My thesis, defended at Harvard in 2004, dealt with simple geodesics on hyperbolic surfaces, and I found a formula for what are called Weil-Petersson volumes. That sounds hermetic, but the experience I retain is very concrete. Doing research is, as I confided to the Clay Institute: "like being lost in a jungle and trying to use all the knowledge that you can gather to come up with some new tricks." You move forward without a map, you stumble, you retrace your steps. And suddenly a clearing opens: a recursive formula, simple, elegant, connecting things you thought were unrelated. That moment is worth all the years of wandering.
You move forward without a map, you stumble, you retrace your steps—and suddenly a clearing opens.
—How does one work on a problem that has remained open for a long time, like counting closed geodesics?
With a patience that resembles stubbornness, and rarely alone. The counting of closed geodesics in moduli spaces, I carried out with Alex Eskin, whom I called constantly in Chicago. A moduli space is the set of all possible shapes of a given surface; imagine an infinite library where each book would be a different geometry. We spent years taming this object, turning it over from every angle. I don't believe in isolated flashes of genius. I believe in long conversations, in drafts abandoned and taken up again, in that slow way of letting a question get used to you before it consents to be solved.
—Do you remember the ceremony in Seoul, in 2014, where you received the Fields Medal?
I remember above all the strangeness of the moment. The International Congress of Mathematicians, in Seoul, a huge hall, and this Fields Medal awarded every four years to researchers under forty—often called the "Nobel of mathematics." I was the first woman to receive it, and the first Iranian. I never liked the idea of being a symbol; I simply wanted to do good mathematics. But I understood that day that my name would mean something to young girls who might not otherwise dare to raise their hands in class.
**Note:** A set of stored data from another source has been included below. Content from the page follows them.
/-- The operation of an atomic or reduction (R60, R290, R292). -/
inductive AtomOp where
  | add | fadd | minS | maxS | minU | maxU | and | or | xor | xchg | cas
  deriving DecidableEq, Repr

/-- What an access does when it is performed (R171, R175, R185, R187); an unlock sends its message (R337). -/
inductive AccKind where
  | load
  | store
  | atomic (op : AtomOp)
  | reduce (op : AtomOp)
  | barInit | barArr (arrivals : Nat) | barExp
  | push (q : Nat) | pop (q : Nat)
  | fence (acq rel : Bool)
  | unlock
  deriving DecidableEq, Repr

/-- One access of a group, from its translation check until it is performed (R171 to R176). `dst` lists the
registers that receive the result, `uni` says that they are scalars; `pred` is the predicate register of ENQ, `words` its
entries and `mask` its threads;
`sent` says that the access has left the store buffer for its home (R175), `perf` that it is performed and only its
result is still to arrive, `step` that a step of HLTSTEP made it (R350), and `born` the step in which its instruction started (R347). -/
structure Access where
  id    : Nat
  op    : Nat
  kind  : AccKind
  scr   : Bool
  addr  : Nat
  size  : Nat
  thr   : Nat
  val   : BitVec 128
  cmp   : BitVec 32
  dst   : List (BitVec 8)
  pred  : Option (BitVec 8)
  uni   : Bool
  arena : BitVec 12
  gen   : BitVec 4
  regn  : BitVec 2
  va    : BitVec 64
  acq   : Bool
  rel   : Bool
  sent  : Bool
  perf  : Bool
  mask  : BitVec 64
  mail  : Bool
  words : List Word
  pc    : BitVec 48
  step  : Bool
  born  : Nat
  deriving DecidableEq, Repr

/-- What a translation waits for: a coherence page, and whether to write it (R44); a walk for a missing page, by its root and its number
of 4 KiB (R211); the end of a change of its page's attribute (R43); or the fill of a page of an instance's scratchpad on a core (R149). -/
inductive Hold where
  | page (page : Nat) (write : Bool)
  | walk (root : BitVec 30) (page : Nat)
  | fill (core inst page : Nat)
  | sync
  deriving DecidableEq, Repr

/-- What a group waits for inside an instruction (R90, R203 WAIT, R304). The registers named are destinations. `xlat` is a
translation, `held` a read at a physical address that older accesses or a lock hold back (R112, R190, R252), `refused` what it has waited for in vain (R191, R201), and
`gate` the firing of a gated start (R413). -/
inductive Wait where
  | none
  | lock (line : Nat) (dst : BitVec 8) (thr : Nat) (expired : Bool)
  | lkrq (code : Nat) (line : Nat) (dst : BitVec 8) (thr : Nat)
  | waitph (addr : Nat) (scr : Bool) (phase : BitVec 16) (dst : BitVec 8)
  | tags (mask : BitVec 64) (all : Bool)
  | cnt (cls : Nat) (n : Nat)
  | mwait
  | regacq (k : Nat)
  | rvdonate (mask : BitVec 16) (offer ask : Nat) (dst : BitVec 8)
  | xpair (core grp : Nat)
  | xshfl (a d : BitVec 8) (act : BitVec 64)
  | tdone (dst : BitVec 8)
  | grain (dst : BitVec 8)
  | anew (num : Nat) (dst : BitVec 8)
  | adrop (all todo : List Nat) (release : Bool) (dst : BitVec 8)
  | aseal (num : Nat) (dst : BitVec 8)
  | sync (stage : Nat) (addr : Nat)
  | xlat (l : List Hold)
  | refused (h : Hold)
  | held (pa : Nat) (va : BitVec 64) (thr : Nat) (arena : BitVec 12)
  | gate (sink : Nat)
  | busy
  deriving DecidableEq, Repr

/-- The halted state of a group (R346, R349). SCOPE: 0 thread, 1 group, 2 herd origin, 3 herd follower. While a step is
in progress `stepThr` names its thread until the step has started, and `undo` keeps the stack, SPILL and the active mask that a step
that waits puts back if it fails (R350). -/
structure Halt where
  scope    : BitVec 2
  wp       : BitVec 4
  thr      : BitVec 6
  stepErr  : Bool
  cause    : BitVec 8
  stepWait : Bool
  stepThr  : Option Nat
  undo     : Option (List Entry × BitVec 64 × BitVec 64)
  loadPc   : BitVec 48
  flags    : BitVec 6
  deriving DecidableEq, Repr

/-- What a trap, a fault or a park records (R87, R191, R194). -/
structure FaultInfo where
  cause : BitVec 8
  fva   : BitVec 64
  pc    : BitVec 48
  thr   : Nat
  arena : BitVec 12
  word  : Word
  kill  : Bool
  core  : Nat
  slot  : Nat
  deriving DecidableEq, Repr

/-- An operation of one of the five counter classes (R183). -/
structure ClassOp where
  id   : Nat
  left : Nat
  deriving DecidableEq, Repr

/-- A register written by a uniform instruction whose fixed latency has not passed (R104): its code and the value
that an instruction started too early reads. -/
structure Hazard where
  reg : BitVec 8
  old : BitVec 64
  deriving DecidableEq, Repr
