-- ==== Sys2Proof/Machine/Arena.lean ====
section
/-! DEFINITION. The arena instructions, drops, seals and quiesce sweeps, and CBSYNC (R43, R91, R92, R161 to R169, R188,
R189, R302, R303). -/
namespace Sys2Proof.Machine

/-! ### Arena entries and results (R161, R164, R302) -/

def arOK : Nat := 0
def arBADARENA : Nat := 1
def arDEPTH : Nat := 2
def arNOFREE : Nat := 3
def arHASCHILD : Nat := 4
def arLOCKED : Nat := 5
def arISSEALED : Nat := 6

/-- Changes a field of an arena-table entry. -/
def putArena (s : State) (a hi lo v : Nat) : State := s.setArena a (fput (s.arena a) hi lo v)

def setBusy (s : State) (a : Nat) (b : Bool) : State := putArena s a 105 105 (b2n b)

/-- A result: GEN, NUM and STATUS (R302). -/
def arenaResult (status num gen : Nat) : Word :=
  (0#8 ++ BitVec.ofNat 4 gen ++ BitVec.ofNat 12 num ++ BitVec.ofNat 8 status : BitVec (8 + 4 + 12 + 8))

/-- A refusal, or AQUOTA's result: R302 gives NUM and GEN a meaning for ANEW's number alone, and the model leaves them free. The OK
of ADROP and of ASEAL is an all-zero result (R394, R398). -/
def arenaStatus (s : State) (status : Nat) : Word :=
  arenaResult status (fnat (Config.freeWord s.tick) 11 0) (fnat (Config.freeWord s.tick) 15 12)

/-- The arena number of an operand. -/
def arenaNo (x : Ctx) (a : BitVec 8) : Nat := fnat (x.uni a) 11 0

/-- An arena instruction that is complete at once. -/
def arenaDone (x : Ctx) (t : State) (d : BitVec 8) (v : Word) (f : State → State) : State :=
  commitOnce x t (fun u => (f u).updCur (fun g => writeScal g d v))

/-- The common course of ANEW, ADROP, ASEAL and AQUOTA (R302). -/
def arenaInstr (s : State) (d : BitVec 8) (srcs : List (BitVec 8)) (k : Ctx → State → State) : Out :=
  startGroup s (onceShape (isScal d && srcs.all isUni) (d :: srcs) srcs) (fun x t => if x.act = 0 then commitOnce x t id else k x t)

/-- Completes an arena instruction that has waited. -/
def arenaEnd (s : State) (core slot : Nat) (d : BitVec 8) (v : Word) : State :=
  endAnswered s core slot (fun g => writeScal g d v)

/-! ### Quiesce sweeps (R169) -/

/-- The stop that injects a sweep's token on a loop: that of the group's core, or, on the loops of another die, its management core
(log entry 92). -/
def sweepOrigin (core loop : Nat) : BitVec 7 :=
  if (loopStops loop).contains (stopOfCore core).toNat then stopOfCore core else stopOfMgmt (loop / 16)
If my share of chance could serve as permission for them, then the medal had a meaning beyond me.
If my share of chance could serve as permission for them, then the medal had a meaning beyond me.
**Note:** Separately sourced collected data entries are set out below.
/-- COLLECTOR_COMPLETE: no engine of the regions runs on any die; the pre-emption is complete, and every request that waits for it, or
for the pre-emption of one of its regions, is answered (R91). -/
def execCollectorComplete (die : Nat) (s : State) : Out :=
  let done := fun (p : Preempt) => decide (p.die = die) && !(anyLive s (subtree s p.rcb))
  match s.preempts.find? done with
  | none => .next s
  | some p =>
    let hit := fun (q : Preempt) => (subtree s p.rcb).contains q.rcb
    .next ((s.preempts.filter hit).foldl answerPreempt (endPreempt { s with preempts := s.preempts.filter (fun q => !(hit q)) } p.rcb))

/-! ### Grains, TDONE and the end of an instance (R77, R78, R83, R360) -/

/-- A herd group marks its part of the instance done; a second mark says nothing new. -/
def markDone (s : State) (i h : Nat) : State := updInst s i (fun x => if x.marks.contains h then x else { x with marks := x.marks ++ [h] })

/-- The groups that have marked their part of an instance done. -/
def marksOf (s : State) (i : Nat) : List Nat := match find s.insts i with | some x => x.marks | none => []

/-- A group that has exited and whose operations are complete, and that has not marked its part done. -/
def unmarkedEnd (s : State) (g : Group) : Bool :=
  g.ended && g.quiet && g.accs.isEmpty && (s.insts.any (fun e => decide (e.1 = g.inst))) && !((marksOf s g.inst).contains g.herdIdx)

/-- A group that exits without a final TDONE counts as having executed one when its operations in flight are complete. -/
def settleMarks (s : State) : State := (s.allGroups.filter (fun e => unmarkedEnd s e.2.2)).foldl (fun t e => markDone t e.2.2.inst e.2.2.herdIdx) s

/-- FINAL_TDONE_MARK (R360). -/
def execFinalTdoneMark (core slot : Nat) (s : State) : Out :=
  let g := s.group core slot
  match g.wait with
  | .tdone d =>
    if !g.quiet then .next s
    else
      let s1 := markDone s g.inst g.herdIdx
      let n := (marksOf s1 g.inst).length
      .next (endShown s1 core slot [BitVec.ofNat 32 n] (fun k => writeScal k d (BitVec.ofNat 32 n)))
  | _ => .next s

/-- The destination of a group that waits in a grain TDONE. -/
def grainDst (g : Group) : Option (BitVec 8) := match g.wait with | .grain d => some d | _ => none

/-- GRAIN_CLAIM: every group of the herd that has not exited has arrived; the next grain is claimed (R83, R360). -/
def execGrainClaim (inst : Nat) (s : State) : Out :=
  match find s.insts inst with
  | none => .next s
  | some x =>
    let gs := (herdGroups s inst).filter (fun e => !e.2.2.ended)
    if gs.isEmpty || !(gs.all (fun e => (grainDst e.2.2).isSome)) || !(instRuns s inst) then .next s
    else
      let lo := x.next
      let more := decide (x.next.toNat < x.ihi.toNat)
      let hi := BitVec.ofNat 32 (Nat.min (x.next.toNat + tGrain x.image) x.ihi.toNat)
      let s1 := if more then setInst s inst { x with next := hi } else s
      .next (gs.foldl (fun t e =>
        match grainDst e.2.2 with
        | none => t
        | some d =>
          if more then endShown t e.1 e.2.1 [1, lo, hi] (fun g => writeScal ((g.setScal 2 lo).setScal 3 hi) d 1)
          else endShown t e.1 e.2.1 [0] (fun g => writeScal g d 0)) s1)

/-- Every group of the instance has exited and left with nothing outstanding, and every copy and decode is over (R77, R114). -/
def instOver (s : State) (i : Nat) (x : Inst) : Bool :=
  decide (x.state = .running) && x.flt.isNone && x.locs.isEmpty && x.unrest.isEmpty &&
  s.allGroups.all (fun g => decide (g.2.2.inst ≠ i) || (!g.2.2.resident && g.2.2.quiet && g.2.2.accs.isEmpty)) &&
  s.cores.all (fun c => c.2.copies.all (fun e => decide (e.2.inst ≠ i))) &&
  s.decoders.all (fun d => d.2.all (fun y => decide (y.inst ≠ i)))

/-- INSTANCE_FINISH: unclaimed grains rejoin a ready queue; the task is DONE with its last instance (R77). -/
def execInstanceFinish (inst : Nat) (s : State) : Out :=
  match find s.insts inst with
  | none => .next s
  | some x =>
    if !(instOver s inst x) then .next s
    else
      let t := x.tcb
      let s1 := setTask (setInst s inst { x with state := .finished }) t 379 371 (tInst (s.tcb t) - 1)
      if tGrain x.image ≠ 0 ∧ x.next.toNat < x.ihi.toNat then
        let d := readyDieOf s1 t x.image
        let a := (s1.die d).age
        .next (pushReady (setTask (takeAge s1 d) t 319 256 a.toNat) d { tcb := t, kind := .remainder x.next x.ihi, age := a, image := some x.image })
      else if tInst (s1.tcb t) = 0 ∧ !(s1.sched.any (fun d => (d.2.ready ++ d.2.chosen).any (fun q => decide (q.tcb = t)))) then
        .next (settleWork s1 [.done t])
      else .next s1

/-- QUOTA_CROSSING: the quota record is written once (R72, R87). -/
def execQuotaCrossing (rcb : Nat) (s : State) : Out :=
  match find s.regions rcb with
  | none => .next s
  | some x =>
    if x.crossed || decide (fnat x.rcb 1215 1152 = 0) || decide (fnat x.rcb 1279 1216 < fnat x.rcb 1215 1152) then .next s
    else .next (writeRecord { s with regions := put s.regions rcb { x with crossed := true } } rcb (smallRecord 3 cQUOTA.toNat 0))

end Sys2Proof.Machine
end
—What would you say about the weight of being perceived as a pioneer, while the disease was already accompanying you?
Cancer was diagnosed in 2013, a year before Seoul. I chose to continue working, because my paper rolls on the floor were also a refuge from fear. Being perceived as a pioneer is a heavy honor: you are expected to embody a cause, while you mostly want to finish a proof. What touches me is knowing that in my country, where the law imposes the veil, they speak of me directly to little girls. I did not seek this role, but I accept it. I only hope that the work will be remembered as much as the symbol—the patience, the color, the long sheets, and that stubborn joy of staying lost in the jungle until it opens.
This imaginary interview was generated by artificial intelligence from sources documented in Maryam Mirzakhani's profile. It dramatises what the figure might have said based on what we know about them, but does not constitute attested historical testimony. For primary sources and factual documentation, refer to the full profile.